There is no scientific evidence that fruit drinks or steam can combat the virus.

As for vaccination, Mr Magufuli has rubbished them.

“If the white man was able to come up with vaccinations, he should have found a vaccination for AIDS, cancer and TB by now”.

Yet, on the teeming streets of Dar es Salaam, Tanzania’s former capital and largest city, locals fear COVID-19 has already taken hold.

Respiratory illnesses are up and the Catholic Church has said they are seeing more funerals.

“We were used to having one or two requiem masses per week in urban parishes, but now we have daily masses.

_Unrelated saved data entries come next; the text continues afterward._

/-- A nonzero code written to the CMD field of an idle ENC starts a command (R38). -/
theorem hostWriteEnc_command {cfg : Config} {s : State} {v : Nat}
    (hb : s.enc.status.busy = false) (hv : v % 256 ≠ 0) :
    hostWriteEnc cfg 0 v s = startEncCommand cfg (toByte v) s := by
  unfold hostWriteEnc
  have : toByte v ≠ 0 := by
    intro h; rw [byte_eq_iff, toByte_toNat] at h; exact hv h
  rw [if_neg (by simp [hb]), if_pos rfl, if_neg this]

/-- Inversion of DECODE (R139): a check fails before the header is read, one fails after it, or the
engine enters its loop. -/
theorem decodeCommand_next {cfg : Config} {s t : State} (h : decodeCommand cfg s = .next t) :
    (∃ code, firstFailing (decodeArgChecks cfg s.dec) = some code ∧
      t = s.mapDec fun d => d.finish code) ∨
    (firstFailing (decodeArgChecks cfg s.dec) = none ∧
      meetsRunningEnc s (frameRegion s.dec) = false ∧
      ((∃ code, firstFailing (headerChecks cfg (readHeader s.mem s.dec.frameBase) ++
          decodeOutChecks cfg s.dec (readHeader s.mem s.dec.frameBase)) = some code ∧
        t = s.mapDec fun d => (d.report (readHeader s.mem s.dec.frameBase)).finish code) ∨
      (firstFailing (headerChecks cfg (readHeader s.mem s.dec.frameBase) ++
          decodeOutChecks cfg s.dec (readHeader s.mem s.dec.frameBase)) = none ∧
        meetsRunningEnc s (dstRegion s.dec) = false ∧
        t = s.mapDec fun d => beginDecode (d.report (readHeader s.mem s.dec.frameBase))
          (readHeader s.mem s.dec.frameBase)))) := by
  unfold decodeCommand at h
  split at h
  · rename_i code hc
    exact .inl ⟨code, hc, (Host.Outcome.next.inj h).symm⟩
  · rename_i hc
    refine .inr ⟨hc, ?_⟩
    split at h
    · cases h
    · rename_i hm
      refine ⟨by simpa using hm, ?_⟩
      dsimp only at h
      split at h
      · rename_i code hc'
        exact .inl ⟨code, hc', (Host.Outcome.next.inj h).symm⟩
      · rename_i hc'
        split at h
        · cases h
        · rename_i hm'
          exact .inr ⟨hc', by simpa using hm', (Host.Outcome.next.inj h).symm⟩

/-- DECODE when a check before the header fails (R139). -/
theorem decodeCommand_of_argument {cfg : Config} {s : State} {c : Code} (h : firstFailing
    (decodeArgChecks cfg s.dec) = some c) :
    decodeCommand cfg s = .next (s.mapDec fun d => d.finish c) := by
  unfold decodeCommand; rw [h]

/-- DECODE when a check after the header is read fails (R139). -/
theorem decodeCommand_of_header {cfg : Config} {s : State} {c : Code} (h : firstFailing
    (decodeArgChecks cfg s.dec) = none) (hm : meetsRunningEnc s (frameRegion s.dec) = false)
    (h2 : firstFailing (headerChecks cfg
        (readHeader s.mem s.dec.frameBase) ++ decodeOutChecks cfg s.dec
        (readHeader s.mem s.dec.frameBase)) = some c) :
    decodeCommand cfg s = .next (s.mapDec fun d => (d.report
        (readHeader s.mem s.dec.frameBase)).finish c) := by
  unfold decodeCommand
  simp only [h, hm, Bool.false_eq_true, if_false, h2]

/-- DECODE when every check passes (R139, R106). -/
theorem decodeCommand_of_pass {cfg : Config} {s : State} (h : firstFailing
    (decodeArgChecks cfg s.dec) = none) (hm : meetsRunningEnc s (frameRegion s.dec) = false)
    (h2 : firstFailing (headerChecks cfg
        (readHeader s.mem s.dec.frameBase) ++ decodeOutChecks cfg s.dec
        (readHeader s.mem s.dec.frameBase)) = none)
    (hm2 : meetsRunningEnc s (dstRegion s.dec) = false) :
    decodeCommand cfg s = .next (s.mapDec fun d => beginDecode (d.report
        (readHeader s.mem s.dec.frameBase)) (readHeader s.mem s.dec.frameBase)) := by
  unfold decodeCommand
  simp only [h, hm, Bool.false_eq_true, if_false, h2, hm2]

/-- Inversion of PEEK (R141). -/
theorem peekCommand_next {cfg : Config} {s t : State} (h : peekCommand cfg s = .next t) :
    (∃ code, firstFailing (peekArgChecks cfg s.dec) = some code ∧
      t = s.mapDec fun d => d.finish code) ∨
    (firstFailing (peekArgChecks cfg s.dec) = none ∧
      meetsRunningEnc s (frameRegion s.dec) = false ∧
      t = s.mapDec fun d => (d.report (readHeader s.mem s.dec.frameBase)).finish
        ((firstFailing (headerChecks cfg (readHeader s.mem s.dec.frameBase))).getD .ok)) := by
  unfold peekCommand at h
  split at h
  · rename_i code hc
    exact .inl ⟨code, hc, (Host.Outcome.next.inj h).symm⟩
  · rename_i hc
    split at h
    · cases h
    · rename_i hm
      exact .inr ⟨hc, by simpa using hm, (Host.Outcome.next.inj h).symm⟩

/-- PEEK when a check before the header fails (R141). -/
theorem peekCommand_of_argument {cfg : Config} {s : State} {c : Code} (h : firstFailing
    (peekArgChecks cfg s.dec) = some c) :
    peekCommand cfg s = .next (s.mapDec fun d => d.finish c) := by
  unfold peekCommand; rw [h]

/-- PEEK once the header is read (R141). -/
theorem peekCommand_of_header {cfg : Config} {s : State} (h : firstFailing
    (peekArgChecks cfg s.dec) = none) (hm : meetsRunningEnc s (frameRegion s.dec) = false) :
    peekCommand cfg s = .next (s.mapDec fun d => (d.report
        (readHeader s.mem s.dec.frameBase)).finish
        ((firstFailing (headerChecks cfg (readHeader s.mem s.dec.frameBase))).getD .ok)) := by
  unfold peekCommand
  simp only [h, hm, Bool.false_eq_true, if_false]

/-- Inversion of ENCODE (R142). -/
theorem encodeCommand_next {cfg : Config} {s t : State} (h : encodeCommand cfg s = .next t) :
    (∃ code, firstFailing (encodeChecks cfg s.enc) = some code ∧
      t = s.mapEnc fun e => e.finish code) ∨
    (firstFailing (encodeChecks cfg s.enc) = none ∧
      meetsRunningDec s (srcRegion s.enc) = false ∧ meetsRunningDec s (outRegion s.enc) = false ∧
      t = s.mapEnc beginEncode) := by
  unfold encodeCommand at h
  split at h
  · rename_i code hc
    exact .inl ⟨code, hc, (Host.Outcome.next.inj h).symm⟩
  · rename_i hc
    split at h
    · cases h
    · rename_i hm
      simp only [Bool.or_eq_true, not_or, Bool.not_eq_true] at hm
      exact .inr ⟨hc, hm.1, hm.2, (Host.Outcome.next.inj h).symm⟩

/-- ENCODE when a check fails (R142). -/
theorem encodeCommand_of_failure {cfg : Config} {s : State} {c : Code} (h : firstFailing
    (encodeChecks cfg s.enc) = some c) :
    encodeCommand cfg s = .next (s.mapEnc fun e => e.finish c) := by
  unfold encodeCommand; rw [h]

/-- ENCODE when every check passes (R142). -/
theorem encodeCommand_of_pass {cfg : Config} {s : State} (h : firstFailing
    (encodeChecks cfg s.enc) = none) (h1 : meetsRunningDec s (srcRegion s.enc) = false)
    (h2 : meetsRunningDec s (outRegion s.enc) = false) :
    encodeCommand cfg s = .next (s.mapEnc beginEncode) := by
  unfold encodeCommand
  simp only [h, h1, h2, Bool.or_self, Bool.false_eq_true, if_false]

Something is definitely amiss,” secretary of the Tanzania Episcopal Conference, Father Charles Kitima, told the BBC.

AFRICA’S DENIALIST IN CHIEF

This week, journal Foreign Policy lambasted Mr Magufuli as “Africa’s denialist in chief”.

“Even as hospitals fill up and funerals proliferate, Magufuli and his government have continued to behave as if the country has been untouched by the pandemic,” wrote Lynsey Chutel.

“When the government has broken its silence, it has arguably been as dangerous as the virus itself.”

The government’s hocking of smoothies and steam was an “embarrassing display”. The health of Tanzanians was being sacrificed so the leader could position himself as a “champion against western imperialism” and “entrench his increasingly authoritarian regime”.

“Replacing policy with a cult of personality … his style of governance is likely costing thousands of Tanzanian lives,” wrote Ms Chutel.

Paris based magazine Africa Report spoke to a doctor at one Tanzanian hospital who said the government’s intransigence was putting lives at risk.

“We are pressured by the authorities not to attend to people who have coronavirus symptoms rather than treating them for pneumonia and lung infections. As doctors, we are in danger because we are not even getting personal protective equipment.

“The government has to change its perception and take this pandemic seriously.”

The health ministry has denied it stops people being treated for COVID-19.

But now the virus appears to be stalking the corridors of power.

WHO WARNING

Last week, Seif Sharif Hamad, the Vice-President of Tanzania’s semi-autonomous island province of Zanzibar, died. The ACT-Wazalendo party, of which Mr Hamad belonged, openly stated he had the coronavirus.

Within hours, civil service head John Kijazi also died. It is suspected that was also due to COVID-19.

The WHO’s Mr Ghebreyesus passed his condolences to Tanzania’s government over the deaths, but said the country’s leaders needed to acknowledge COVID-19 and ready for vaccinations.

“The WHO is yet to receive any information regarding what measures Tanzania is taking to respond to the pandemic.

“This situation remains very concerning. I renew my call for Tanzania to start reporting COVID-19 cases and share data.”

The government may finally be awakening from its pandemic slumber. But only by a touch.

At Mr Hamad’s funeral, Mr Magufuli urged mourners to engage in three days of prayer for a “respiratory” illness. COVID-19 wasn’t mentioned, however.

“When this respiratory disease erupted last year, we won because we put God first and took other measures. I’m sure we will win again if we do so this time around,” he said.

Masks were not banned, he insisted, but were not for him.

“I put God first and that is why I do not wear a mask.”

Mr Magufuli has still not put a date on when Tanzania will start releasing date on coronavirus cases and deaths.

Perhaps, because to do so would be to admit that the strategy of smoothies and steam had failed. And that God had not answered all his many prayers.